This method prevents the use of specific system calls, as well as any syscall value that falls into the x32 ABI range.

Conceptually, it behaves like a simple seccomp filter. If the syscall number in rax matches one of the blocked syscalls, check() returns 1, meaning the syscall should be rejected. This is similar to a seccomp rule using SCMP_ACT_KILL_PROCESS, where attempting to execute a blocked syscall causes the process to be terminated.

As expected, Emulator::syscall uses inline assembly to load the CPU registers with the values stored in the object, then executes the syscall instruction.

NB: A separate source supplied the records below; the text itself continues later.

-- ==== Sys2Proof/Machine/Vector.lean ====
section
/-! DEFINITION. V instructions that act element by element: arithmetic, logic, special functions, comparison, conversion,
quantisation and the butterfly (R219 to R239). -/

namespace Sys2Proof.Machine

/-- R221: writes register d of an element-by-element instruction. `op row element a b C` gives the code and flags of an
active element; the sources are read as elements of type `ts`, the destination is written as type `t`. -/
def State.lanewise (s : State) (x : VW) (t ts : Ty) (op : Nat → Nat → Nat → Nat → Nat → Nat × Nat) : State :=
  let c := s.me
  let r := (List.range (c.rows .v)).foldl (fun (acc : Core × Nat) i =>
    let a := codesOf ts (c.vrow .v x.a.val i)
    let b := codesOf ts (c.vrow .v x.b.val i)
    let y := codesOf ts (c.vrow .v x.c.val i)
    let row := rowWith t (c.vrow .v x.d.val i) (rowElems t (c.cols .v) (c.prow x.pred.val i) x.z fun e =>
      op i e (a.getD e 0) (b.getD e 0) (y.getD e 0))
    (acc.1.setVrow .v x.d.val i row.1, acc.2 ||| row.2)) (c, 0)
  s.setMe (r.1.raise .v r.2)

/-- R221 for a predicate destination: `op row` gives the bits of the active positions. -/
def State.bitwise (s : State) (x : VW) (op : Nat → Nat) : State :=
  let c := s.me
  let valid := 2 ^ (c.cols .v) - 1
  s.setMe ((List.range (c.rows .v)).foldl (fun acc i =>
    let old := c.prow x.d.val i
    let on := c.prow x.pred.val i &&& valid
    let keep := if x.z then old - (old &&& valid) else old - (old &&& on)
    acc.setProw x.d.val i (keep ||| (op i &&& on))) c)

/-- An element-by-element instruction without fault. -/
def vmap (x : VW) (t : Ty) (s : State) (op : State → Nat → Nat → Nat → Nat → Nat × Nat) : Out1 :=
  issue .v x.tk s fun s => .ok (s.lanewise x t t fun _ => op s)

/-- The mode of the instruction's RM field for an element at a position. -/
def State.rm (s : State) (x : VW) (pos : Nat) : Rm := s.me.rmMode .v x.rm.val pos

/-- DPH moves on when the instruction dithers and has an active element (R191). -/
def State.dithered (s : State) (x : VW) (t : Ty) : State :=
  if x.rm.val = 5 && s.me.anyActive .v t x.pred.val then s.setMe (s.me.advance .v) else s

/-- a × b + c exactly; a NaN operand raises nothing (R192, R193). -/
def fmaVal (down : Bool) (a b c : Val) : Val × Nat :=
  if a.isNan || b.isNan || c.isNan then (.nan, 0)
  else
    let p := a.mul b
    let r := p.1.add down c
    (r.1, p.2 ||| r.2)

/-- VMIN and VMAX of codes (R226). -/
def minMax (t : Ty) (most : Bool) (a b : Nat) : Nat :=
  if t.isF then
    let x := valOf t a
    let y := valOf t b
    if x.isNan || y.isNan then nanCode t
    else
      let less := x.lt y || (x.same y && x.isNeg)
      if less != most then a else b
  else if decide (intOf t a < intOf t b) != most then a else b

/-- VABS and VNEG of a code (R227). -/
def absNeg (t : Ty) (neg sat : Bool) (a : Nat) : Nat × Nat :=
  let w := t.width
  if t.isF then
    if (valOf t a).isNan then (nanCode t, 0)
    else if neg then (if a.testBit (w - 1) then a - 2 ^ (w - 1) else a + 2 ^ (w - 1), 0)
    else (a % 2 ^ (w - 1), 0)
  else
    let v := if neg then -(intOf t a) else |intOf t a|
    if sat then satInt t v else (pattern w v, 0)

/-- VIADD, VISUB, VIMUL low: wrapped or clamped (R228). -/
def intResult (t : Ty) (sat : Bool) (v : Int) : Nat × Nat := if sat then satInt t v else (pattern t.width v, 0)

/-- VADD (R225). -/
def execVadd (x : VW) (s : State) : Out1 := vmap x x.ty s fun s _ a b _ =>
  rndOf x.ty (s.rm x 0) x.sat ((valOf x.ty a).add (s.rm x 0 == .down) (valOf x.ty b))
/-- VSUB (R225). -/
def execVsub (x : VW) (s : State) : Out1 := vmap x x.ty s fun s _ a b _ =>
  rndOf x.ty (s.rm x 0) x.sat ((valOf x.ty a).add (s.rm x 0 == .down) (valOf x.ty b).neg)
/-- VMUL (R225). -/
def execVmul (x : VW) (s : State) : Out1 := vmap x x.ty s fun s _ a b _ =>
  rndOf x.ty (s.rm x 0) x.sat ((valOf x.ty a).mul (valOf x.ty b))
/-- VFMA (R225). -/
def execVfma (x : VW) (s : State) : Out1 := vmap x x.ty s fun s _ a b c =>
  rndOf x.ty (s.rm x 0) x.sat (fmaVal (s.rm x 0 == .down) (valOf x.ty a) (valOf x.ty b) (valOf x.ty c))
/-- VMIN (R226). -/
def execVmin (x : VW) (s : State) : Out1 := vmap x x.ty s fun _ _ a b _ => (minMax x.ty false a b, 0)
/-- VMAX (R226). -/
def execVmax (x : VW) (s : State) : Out1 := vmap x x.ty s fun _ _ a b _ => (minMax x.ty true a b, 0)
/-- VABS (R227). -/
def execVabs (x : VW) (s : State) : Out1 := vmap x x.ty s fun _ _ a _ _ => absNeg x.ty false x.sat a
/-- VNEG (R227). -/
def execVneg (x : VW) (s : State) : Out1 := vmap x x.ty s fun _ _ a _ _ => absNeg x.ty true x.sat a
/-- VRCP (R231). -/
def execVrcp (x : VW) (s : State) : Out1 := vmap x .f32 s fun _ _ a _ _ => vrcpCode a
/-- VRSQ (R232). -/
def execVrsq (x : VW) (s : State) : Out1 := vmap x .f32 s fun _ _ a _ _ => vrsqCode a
/-- VREFR (R233). -/
def execVrefr (x : VW) (s : State) : Out1 := vmap x .f32 s fun s _ a b _ => refineCode (s.rm x 0) x.sat false a b
/-- VREFQ (R233). -/
def execVrefq (x : VW) (s : State) : Out1 := vmap x .f32 s fun s _ a b _ => refineCode (s.rm x 0) x.sat true a b
/-- VEXP2 (R234). -/
def execVexp2 (x : VW) (s : State) : Out1 := vmap x x.ty s fun _ _ a _ _ => vexp2Code x.ty a
/-- VLOG2 (R234). -/
def execVlog2 (x : VW) (s : State) : Out1 := vmap x x.ty s fun _ _ a _ _ => vlog2Code x.ty a
/-- VTANH (R234). -/
def execVtanh (x : VW) (s : State) : Out1 := vmap x x.ty s fun _ _ a _ _ => vtanhCode x.ty a
/-- VIADD (R228). -/
def execViadd (x : VW) (s : State) : Out1 := vmap x x.ty s fun _ _ a b _ =>
  intResult x.ty x.sat (intOf x.ty a + intOf x.ty b)
/-- VISUB (R228). -/
def execVisub (x : VW) (s : State) : Out1 := vmap x x.ty s fun _ _ a b _ =>
  intResult x.ty x.sat (intOf x.ty a - intOf x.ty b)
/-- VIMUL (R228): the low half, or with sub 1 the high half of the exact product. -/
def execVimul (x : VW) (s : State) : Out1 := vmap x x.ty s fun _ _ a b _ =>
  let p := intOf x.ty a * intOf x.ty b
  if x.sub = 1 then (pattern x.ty.width (p / ((2 ^ x.ty.width : Nat) : Int)), 0) else intResult x.ty x.sat p
/-- VAND (R229). -/
def execVand (x : VW) (s : State) : Out1 := vmap x .n32 s fun _ _ a b _ => (a &&& b, 0)
/-- VOR (R229). -/
def execVor (x : VW) (s : State) : Out1 := vmap x .n32 s fun _ _ a b _ => (a ||| b, 0)
/-- VXOR (R229). -/
def execVxor (x : VW) (s : State) : Out1 := vmap x .n32 s fun _ _ a b _ => (a ^^^ b, 0)

/-- The amount of a shift (R229). -/
def shiftAmount (x : VW) (b : Nat) : Nat := if x.immBit then x.imm6 else b % 64 % x.ty.width

/-- VSHL (R229). -/
def execVshl (x : VW) (s : State) : Out1 := vmap x x.ty s fun _ _ a b _ =>
  (a * 2 ^ shiftAmount x b % 2 ^ x.ty.width, 0)
/-- VSHR (R229). -/
def execVshr (x : VW) (s : State) : Out1 := vmap x x.ty s fun _ _ a b _ => (a / 2 ^ shiftAmount x b, 0)
/-- VSHRA (R229). -/
def execVshra (x : VW) (s : State) : Out1 := vmap x x.ty s fun _ _ a b _ =>
  (pattern x.ty.width (signed x.ty.width a / ((2 ^ shiftAmount x b : Nat) : Int)), 0)
/-- VCLMUL (R230). -/
def execVclmul (x : VW) (s : State) : Out1 := vmap x x.ty s fun _ _ a b _ =>
  let p := clmulNat x.ty.width a b
  (if x.sub = 1 then p / 2 ^ x.ty.width else p % 2 ^ x.ty.width, 0)

/-- The condition of VCMP on two codes (R235). -/
def compares (t : Ty) (cc a b : Nat) : Bool :=
  let x := valOf t a
  let y := valOf t b
  if x.isNan || y.isNan then decide (cc = 1) || decide (cc = 6)
  else match cc with
    | 0 => x.same y
    | 1 => !x.same y
    | 2 => x.lt y
    | 3 => !y.lt x
    | 4 => y.lt x
    | 5 => !x.lt y
    | _ => false

/-- VCMP (R235): a lane-pair element writes both of its bits. -/
def execVcmp (x : VW) (s : State) : Out1 := issue .v x.tk s fun s =>
  let c := s.me
  let t := x.ty
  let wide := decide (t.width = 64)
  .ok (s.setMe ((List.range (c.rows .v)).foldl (fun acc i =>
    let a := codesOf t (c.vrow .v x.a.val i)
    let b := codesOf t (c.vrow .v x.b.val i)
    let row := (List.range (elems t)).foldl (fun r e =>
      let bits := (if wide then 3 else 1) * 2 ^ elemCol t e
      if !elemValid t (c.cols .v) e then r
      else if elemOn t (c.prow x.pred.val i) e then
        (if compares t x.sub.val (a.getD e 0) (b.getD e 0) then r ||| bits else r - (r &&& bits))
      else if x.z then r - (r &&& bits) else r) (c.prow x.d.val i)
    acc.setProw x.d.val i row) c))

/-- VSELP (R236); the predicate operand is read whatever VCNT and PRED say (R222). -/
def execVselp (x : VW) (s : State) : Out1 := issue .v x.tk s fun s =>
  .ok (s.lanewise x .n32 .n32 fun i e a b _ => (if (s.me.prow x.c.val i).testBit e then a else b, 0))

/-- VCVT (R237): MOD[3:0] names the source type. -/
def execVcvt (x : VW) (s : State) : Out1 := issue .v x.tk s fun s =>
  let ts := Ty.ofCode (x.mod.val % 16)
  .ok ((s.lanewise x x.ty ts fun _ e a _ _ => rnd x.ty (s.rm x (e % 32)) x.sat (valOf ts a)).dithered x x.ty)

/-- VQNT (R238): a block scale for each half-row that has a valid column, and the codes of its active lanes. -/
def execVqnt (x : VW) (s : State) : Out1 := issue .v x.tk s fun s =>
  let c := s.me
  let t := x.ty
  let cols := c.cols .v
  let r := (List.range (c.rows .v)).foldl (fun (acc : Core × Nat) i =>
    let a := c.vrow .v x.a.val i
    let mask := c.prow x.pred.val i
    let val (k : Nat) : Val := if decide (k < cols) && mask.testBit k then valOf .f32 (a.getD k 0) else .zero
    let block (q : Nat) : Nat × Nat := chooseScale t ((List.range 32).map fun k => val (32 * q + k))
    let s0 := block 0
    let s1 := block 1
    let fl := (if 0 < cols then s0.2 else 0) ||| (if 32 < cols then s1.2 else 0)
    let row := rowWith t (c.vrow .v x.d.val i) (rowElems t cols mask x.z fun k =>
      encodeE t (s.rm x (k % 32)) false (if k < 32 then s0.1 else s1.1) (val k))
    let old := c.vrow .v x.c.val i
    let scales := (if 0 < cols then s0.1 else old.getD 0 0) :: (if 32 < cols then s1.1 else old.getD 1 0) :: old.drop 2
    ((acc.1.setVrow .v x.d.val i row.1).setVrow .v x.c.val i scales, acc.2 ||| fl ||| row.2)) (c, 0)
  .ok ((s.setMe (r.1.raise .v r.2)).dithered x t)

/-- One butterfly stage of stride h on f32 codes (R239). -/
def butterfly (h : Nat) (xs : List Nat) : List (Nat × Nat) :=
  (List.range 32).map fun k =>
    if k / h % 2 = 0 then addF32 (xs.getD k 0) (xs.getD (k + h) 0)
    else rndOf .f32 .rne false ((valOf .f32 (xs.getD (k - h) 0)).add false (valOf .f32 (xs.getD k 0)).neg)

/-- A block of VHAD: codes and flags (R239). -/
def hadamard (scale : Nat) (xs : List Nat) : List Nat × Nat :=
  let r := [1, 2, 4, 8, 16].foldl (fun (acc : List Nat × Nat) h =>
    let ys := butterfly h acc.1
    (ys.map (·.1), ys.foldl (fun f y => f ||| y.2) acc.2)) (xs, 0)
  let k := match scale with | 1 => some (Val.fin false 1 32) | 2 => some (valOf .f32 1043662067) | _ => none
  match k with
  | none => (r.1.map (canon .f32), r.2)
  | some g =>
    let ys := r.1.map fun y => rndOf .f32 .rne false ((valOf .f32 y).mul g)
    (ys.map (·.1), ys.foldl (fun f y => f ||| y.2) r.2)

/-- VHAD (R239). -/
def execVhad (x : VW) (s : State) : Out1 := issue .v x.tk s fun s =>
  let c := s.me
  let cols := c.cols .v
  let r := (List.range (c.rows .v)).foldl (fun (acc : Core × Nat) i =>
    let a := c.vrow .v x.a.val i
    let mask := c.prow x.pred.val i &&& (2 ^ cols - 1)
    let block (q : Nat) : List Nat × Nat :=
      if mask / 2 ^ (32 * q) % 2 ^ 32 = 0 then ([], 0)
      else hadamard (x.mod.val % 4) ((List.range 32).map fun k => if 32 * q + k < cols then a.getD (32 * q + k) 0 else 0)
    let b0 := block 0
    let b1 := block 1
    let row := rowWith .f32 (c.vrow .v x.d.val i) (rowElems .f32 cols (c.prow x.pred.val i) x.z fun k =>
      (if k < 32 then b0.1.getD k 0 else b1.1.getD (k - 32) 0, 0))
    (acc.1.setVrow .v x.d.val i row.1, acc.2 ||| b0.2 ||| b1.2)) (c, 0)
  .ok (s.setMe (r.1.raise .v r.2))

end Sys2Proof.Machine
end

After the syscall runs, its return value is placed in rax, and that value is then written back into the object’s rax field.

The return value is also printed (as shown in the src code).

void Emulator::syscall() {
  asm volatile ("movq %0, %%rdi":: "a"(this->rdi));
  asm volatile ("movq %0, %%rsi":: "a"(this->rsi));
  asm volatile ("movq %0, %%rdx":: "a"(this->rdx));
  asm volatile ("movq %0, %%rax":: "a"(this->rax));
  asm volatile ("syscall");
  asm volatile ("movq %%rax, %0": "=a"(this->rax));
}

Exploitation

What’s the vulnerability?

Well, there actually isn’t any vulnerability

The challenge description says this:

It's a good tool to learn syscall, isn't it?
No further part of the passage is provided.